В противоречивом голосе Эдички множество оттенков: он звучит по-детски и при этом иронически, обиженно и при этом нежно, эгоцентрически от жалости к себе и при этом холодно-отрешенно, романтически и при этом агрессивно и убийственно честно, маниакально и при этом лаконично. Этот уникальный голос, выработанный Лимоновым в своем первом романе, по-прежнему звучит в его лучших книгах, хотя детская нота из него ушла (не вся). Лимонову как-никак семьдесят лет. Он и есть голос его персонажа. Как и в его стихах, персонажи его прозы видят себя не только изнутри, но и извне. Грамматический сдвиг «зайдет ли кто – а я лежит» в последней строке раннего стихотворения «Я был веселая фигура» дает обоим ракурсам предельное и лаконичное выражение.

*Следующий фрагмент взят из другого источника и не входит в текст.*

-- ==== Sys2Proof/Machine/ExecBst.lean ====
section
/-! DEFINITION. The meanings of the commands of family Bst, one definition for each command. -/
namespace Sys2Proof.Machine

open Sys2Proof

/-- BIST_SLICE (R356): A background BIST slice saves, borrows and marches a region in the BIST slots. -/
def execBistSlice (t : Nat) (s : State) : Host.Outcome State Fault Refusal :=
  sysRun (bstSlice t) s

/-- BIST_SLICE_END (R359): A slice restores, verifies and releases its region; a mismatch is repaired or raised as a failure. -/
def execBistSliceEnd (t : Nat) (elements : Nat) (stuck : List Stuck) (s : State) : Host.Outcome State Fault Refusal :=
  sysRun (bstSliceEnd t elements stuck) s

/-- BIST_PASS_LATE (R355): A target's pass overruns its coverage period and sets its BST_LATE bit. -/
def execBistPassLate (t : Nat) (s : State) : Host.Outcome State Fault Refusal :=
  sysRun (bstLate t) s

/-- BST_STOP (R362): BST_CMD STOP makes the target's slice yield and then pauses the target. -/
def execBstStop (t : Nat) (s : State) : Host.Outcome State Fault Refusal :=
  sysRun (bstStop t) s

/-- BST_RESUME (R362): BST_CMD RESUME resumes a stopped target. -/
def execBstResume (t : Nat) (s : State) : Host.Outcome State Fault Refusal :=
  sysRun (bstResume t) s

/-- RESTART_PASS (R362): BST_CMD RESTART_PASS restarts the target's pass. -/
def execRestartPass (t : Nat) (s : State) : Host.Outcome State Fault Refusal :=
  sysRun (bstRestart t) s

/-- BST_TGT_EN_WRITE (R362): A write of BST_TGT_EN enables or disables targets under the life-cycle right. -/
def execBstTgtEnWrite (v : Nat) (s : State) : Host.Outcome State Fault Refusal :=
  sysRun (bstEnWrite v) s

/-- BST_INJ_ARM (R362): A write of ARMED to BST_INJ makes the target's next slice fail its match. -/
def execBstInjArm (t : Nat) (s : State) : Host.Outcome State Fault Refusal :=
  sysRun (bstInj t) s

end Sys2Proof.Machine
end

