-- ==== Sys2Proof/Machine/ExecCfg.lean ====
section
/-! DEFINITION. The meanings of the commands of family Cfg, one definition for each command. -/
namespace Sys2Proof.Machine

open Sys2Proof

/-- AUTH_BANK (R196): CFG_CMD AUTH_BANK authenticates a bank and sets or clears its AUTH. -/
def execAuthBank (master : Nat) (b : Nat) (s : State) : Host.Outcome State Fault Refusal :=
  busRun master (cfgAuthBank master b) s

/-- CFG_ERASE_BLOCK (R206): CFG_CMD ERASE_BLOCK erases one 64 KiB configuration block after its checks. -/
def execCfgEraseBlock (master : Nat) (b : Nat) (s : State) : Host.Outcome State Fault Refusal :=
  busRun master (cfgErase master b) s

/-- CFG_PROGRAM_PAGE (R206): CFG_CMD PROGRAM_PAGE programs a page from CFG_PAGE_BUF after order and erase checks. -/
def execCfgProgramPage (master : Nat) (b : Nat) (s : State) : Host.Outcome State Fault Refusal :=
  busRun master (cfgProgram master b) s

/-- READ_PAGE (R205): CFG_CMD READ_PAGE copies a page into CFG_PAGE_BUF. -/
def execReadPage (master : Nat) (b : Nat) (s : State) : Host.Outcome State Fault Refusal :=
  busRun master (cfgReadPage master b) s

/-- HASH_SLOT (R205): CFG_CMD HASH_SLOT computes the SHA-256 of a stored sector image into CFG_HASH. -/
def execHashSlot (master : Nat) (b : Nat) (slot : Nat) (s : State) : Host.Outcome State Fault Refusal :=
  busRun master (cfgHashSlot master b slot) s

/-- SHADOW_LOAD (R208): CFG_CMD SHADOW_LOAD checks its arguments and streams a slot into a sector's shadow plane. -/
def execShadowLoad (master : Nat) (b : Nat) (slot : Nat) (sector : Nat) (s : State) : Host.Outcome State Fault Refusal :=
  busRun master (cfgShadowLoad master b slot sector) s

/-- SHADOW_STREAM_END (R208): A shadow load ends and the plane becomes VERIFIED or FAILED. -/
def execShadowStreamEnd (readback : Bool) (s : State) : Host.Outcome State Fault Refusal :=
  sysRun (shadowStreamEnd readback) s

/-- SHADOW_CLEAR (R212): CFG_CMD SHADOW_CLEAR empties the shadow plane when no swap is reserved. -/
def execShadowClear (master : Nat) (sector : Nat) (s : State) : Host.Outcome State Fault Refusal :=
  busRun master (cfgShadowClear master sector) s

/-- CFG_COMMIT (R209): CFG_CMD COMMIT starts committing an authenticated bank through its hash, margin and record phases. -/
def execCfgCommit (master : Nat) (b : Nat) (s : State) : Host.Outcome State Fault Refusal :=
  busRun master (cfgCommit master b) s

/-- COMMIT_PHASE_END (R209): A commit phase ends, either moving to the next phase or ending the command with its status. -/
def execCommitPhaseEnd (margin : Bool) (s : State) : Host.Outcome State Fault Refusal :=
  sysRun (commitPhaseEnd margin) s

/-- RESTART (R205): CFG_CMD RESTART starts a warm reset that loads the committed bank. -/
def execRestart (master : Nat) (s : State) : Host.Outcome State Fault Refusal :=
  busRun master (cfgRestart master) s

/-- ROW_ERASE (R206): CFG_CMD ROW_ERASE erases the safe-state row half that does not hold the newest copy. -/
def execRowErase (master : Nat) (s : State) : Host.Outcome State Fault Refusal :=
  busRun master (cfgRowErase master) s

/-- ROW_PROGRAM (R206): CFG_CMD ROW_PROGRAM programs a page of the erased row half. -/
def execRowProgram (master : Nat) (s : State) : Host.Outcome State Fault Refusal :=
  busRun master (cfgRowProgram master) s

/-- CFG_CMD_DONE (R205): A configuration flash operation that took time ends and reports its status. -/
def execCfgCmdDone (s : State) : Host.Outcome State Fault Refusal :=
  sysRun cfgCmdDone s

/-- CONFIG_SCRUB_FRAME (R216): The configuration scrubber reads a frame, corrects it, and checks the plane signature at the end of a pass. -/
def execConfigScrubFrame (sector : Nat) (plane : Nat) (find : ScrubFind) (repairOk : Bool) (s : State) : Host.Outcome State Fault Refusal :=
  sysRun (scrubFrame sector plane find repairOk) s

end Sys2Proof.Machine
end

Роман читала вся русская эмиграция. Он имел succès de scandale и был переведен на множество языков – по-французски вышел под названием Le poète russe préfère les grands nègres (1980), а в немецком переводе назывался Fuck Off, Amerika (1982); эти названия отражают нескрываемую любовь Лимонова – и, понятно, издателей – к скандальной рекламе. Именно это свойство личности и творчества Лимонова вызывало и вызывает негодование у многих критиков-интеллигентов. Еще важнее, что сосредоточенность на нарциссическом субъекте казалась неуместной в русской литературе, переживавшей в те годы совсем другую травму – советскую травму сталинской истории и брежневского застоя. Если бы Фостер прочел этот роман, то, несомненно, назвал бы его «анархическим», «регрессивным» и «инфантильным» – такие определения он дал некоторым произведениям постсюрреалистического абъектного искусства. Образ неудачника – видавшего виды городского босяка, нарушителя табу – один из вкладов Лимонова в русскую литературу. В «Дневнике неудачника» (1982), розановском по духу тексте, написанном вслед за «Эдичкой» и более по сравнению с ним «литературном», напоминающем поэтическую прозу, состояние абъекции изображается как состояние униженное и одновременно возвышенное.Некоторые из тех, кто писал о Лимонове по-русски, называли «Дневник» самой важной книгой Лимонова. (В их числе – Саша Соколов и Глеб Морев.) Сам Лимонов недавно назвал своими лучшими книгами «Дневник неудачника» и «У нас была прекрасная эпоха».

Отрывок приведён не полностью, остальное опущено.